5. Can you tell us about the Loboe Project? What new musical and professional for avenues has it opened up for you?
The Loboe Project started as a way to document research, performances and observations about my extended-range oboe (descends one half step lower than a typical oboe).
Facing the most limited range of the standard woodwinds, this small increase benefits the oboe, both in terms of transcriptions and new works. The additional length of the instrument creates a wider harmonic range and more fluidity in the high register.
Alex Klein, former principal oboist of the Chicago Symphony Orchestra, created this instrument through his collaboration with the instrument maker F. Lorée in Paris. He put out some brilliant recordings featuring this instrument's range and sound, but I felt that even more could be done.
I make an effort to let any oboist I meet try it out; I truly feel that this is the direction the instrument should be headed. It has been an amazing way to connect with other oboists, but especially helpful in collaborating with composers.
A good composer will never pass up the opportunity to explore a new sound possibility on an instrument, so the Loboe has been a source of interest ever since I acquired it.
Comparatively, South Africa premieres far fewer works than in the United States, but it also makes for an incredible platform to showcase new works that feature this oboe. The Loboe has motivated me to rethink the possibilities of transcriptions, especially baroque violin music, for the oboe. It has also allowed me to participate in performances that embrace unusual instrumentation, such as a chamber music tour of new music, including works for two wrenchophones.
6. Who is/are your favorite composer(s), and why?
Wolfgang Rihm is among my favorite living composers. I had a chance to study and perform the oboe/piano version of his Musik fur Oboe und Orchester a few years ago; it was incredibly inspiring both musically and technically. He managed to utilize the entire range of the instrument in an incredibly beautiful way yet demanded every last bit of concentration from the player.
His use of English horn in his epic 50 minute orchestral work Jagden und Formen is captivating. Again, the demand for full range-prowess is evident but he breaks free of the typical treatment of the instrument as the mostly lyrical voice. The English horn enters the piece about fifteen minutes in and is relentless until the end; this is a part to be reckoned with!
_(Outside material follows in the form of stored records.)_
/-- The causes that arrive together (02 R52): the one named, those of the world, and requests of the chip's own that
wait for their reset. DEDUCED, log entry 128. -/
def State.resetCauses (s : State) (cause : Nat) (w : CastOnWorld) : BitVec 5 :=
  BitVec.ofNat 5 (2 ^ cause) ||| w.also |||
    (if cause = 0 then 0 else (if s.chip.swrst then 8 else 0) ||| (if s.fcc.crst.isSome then 4 else 0))

/-- The bit of the cause that SYS_RST_CAUSE lists highest (02 R52). -/
def highest (c : BitVec 5) : Nat :=
  if c.getLsbD 4 then 16 else if c.getLsbD 3 then 8 else if c.getLsbD 2 then 4 else if c.getLsbD 1 then 2 else 1

/-- Cast-on from the state at the reset; `cause` is the bit of SYS_RST_CAUSE. Three failures to lock leave AON holding
everything in reset; without clean crystal cycles AON waits in step 3a (19 R473, 20 R515). DEDUCED, log entry 89. -/
def State.castOn (s : State) (cause : Nat) (w : CastOnWorld) : State :=
  let rec_ := s.rd R.FCC_CRSTREC
  let causes := s.resetCauses cause w
  let s := s.coldStart.wr R.SYS_RST_CAUSE (BitVec.ofNat 32 (highest causes))
  let s := if causes.getLsbD 2 then s.wr R.FCC_CRSTREC rec_ else s
  if w.noCrystal ∧ (cause = 0 ∨ cause = 1) then
    { s with chip := { s.chip with phase := .noCrystal }, fcc := { s.fcc with alive := false } }
  else
    let s := (s.castOnOtp w).setFld F.LCS_CASTON_PLLTRY (min 2 w.pllTries)
    if 3 ≤ w.pllTries then
      { s with chip := { s.chip with phase := .failed }, fcc := { s.fcc with alive := false } }
    else s.castOnUp w

/-- A chip reset from a running chip: what runs is cut short first. -/
def State.chipReset (s : State) (cause : Nat) (w : CastOnWorld) : State := (s.cutOps false).castOn cause w

/-- A supply is below its rising threshold (20 R498). DEDUCED, log entry 181. -/
def supplyLow (w : CastOnWorld) : Bool :=
  w.vcore < 720 || w.vioA < 1600 || w.vioB < 1600 || w.vana < 1620 || w.vflash < 2250

/-- The dip starts a power-on reset: a supply fell below its falling threshold for 1 µs or longer (20 R498). -/
def dipResets (d : SupplyDip) : Bool :=
  (d.vcore < 700 || d.vioA < 1550 || d.vioB < 1550 || d.vana < 1580 || d.vflash < 2200) && (1000 ≤ d.ns || d.taken)

/-- POWER_ON_RESET: while a supply is low nothing runs (R473); when it releases, the TAP returns to Test-Logic-Reset,
each I/O bank takes the mode of its supply (20 R497), and cast-on runs. DESIGN CHOICE, log entry 155. -/
def State.powerOn (s : State) (w : CastOnWorld) (dip : Option SupplyDip) : State :=
  if dip.any fun d => !dipResets d then s
  else
    let s := s.cutOps true
    let t := if supplyLow w then { s.coldStart with chip := { phase := .noSupply }, fcc := { FccSt.reset with alive := false } }
      else s.castOn 0 w
    { t with chip := { t.chip with tap := .idcode, boundary := 0, captured := 0, tdata := 0, tres := 0, tuntil := 0,
                                   bankA := decide (2500 < w.vioA), bankB := decide (2500 < w.vioB) } }

/-- An instruction that holds the islands in reset is current. -/
def TapInstr.holds (i : TapInstr) : Bool := i == .extest || i == .clamp || i == .highz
I must also include another living composer, David Plylar, who is perhaps the most active champion of the Loboe (and also my husband). His impressive commitment to exploring the musical possibilities of all instruments has resulted in a number of incredible works and transcriptions, particularly those for the oboe.
Early on, I challenged David to write a work for oboe and piano that would, among other things, utilize flutter tongue (a newly conquered skill I had achieved at the time!). It is not often that a composer can showcase an extended-technique in such an elegant and effective manner. The piece, entitled Fractured Colloquy, ignites the listener's imagination through a fantastic use of flutter-tongue that starts from nothing and crescendos into the piano's entrance.
7. Any tips for budding oboists?
The oboe is so much more than the duck who gets eaten within the first few pages of Prokofiev's "Peter and the Wolf"; while beautiful as the lyrical/love voice in the repertoire, there is no technical reason why the oboe cannot handle the typical levels of technicality of flute and clarinet repertoire.
There are not many orchestral positions in the world, though sometimes the most interesting and important musical achievements are from those stepping out from behind the orchestral music stand and taking matters into their own hands; inspiring oboists are combining their formal training in areas such as jazz, theatre, public speaking and the visual arts.
Few relationships will prove as meaningful as those forged with composers, especially early in one's studies. Students should push their teachers to listen to new repertoire, if they do not already, as well as explore the world of transcriptions for their instrument.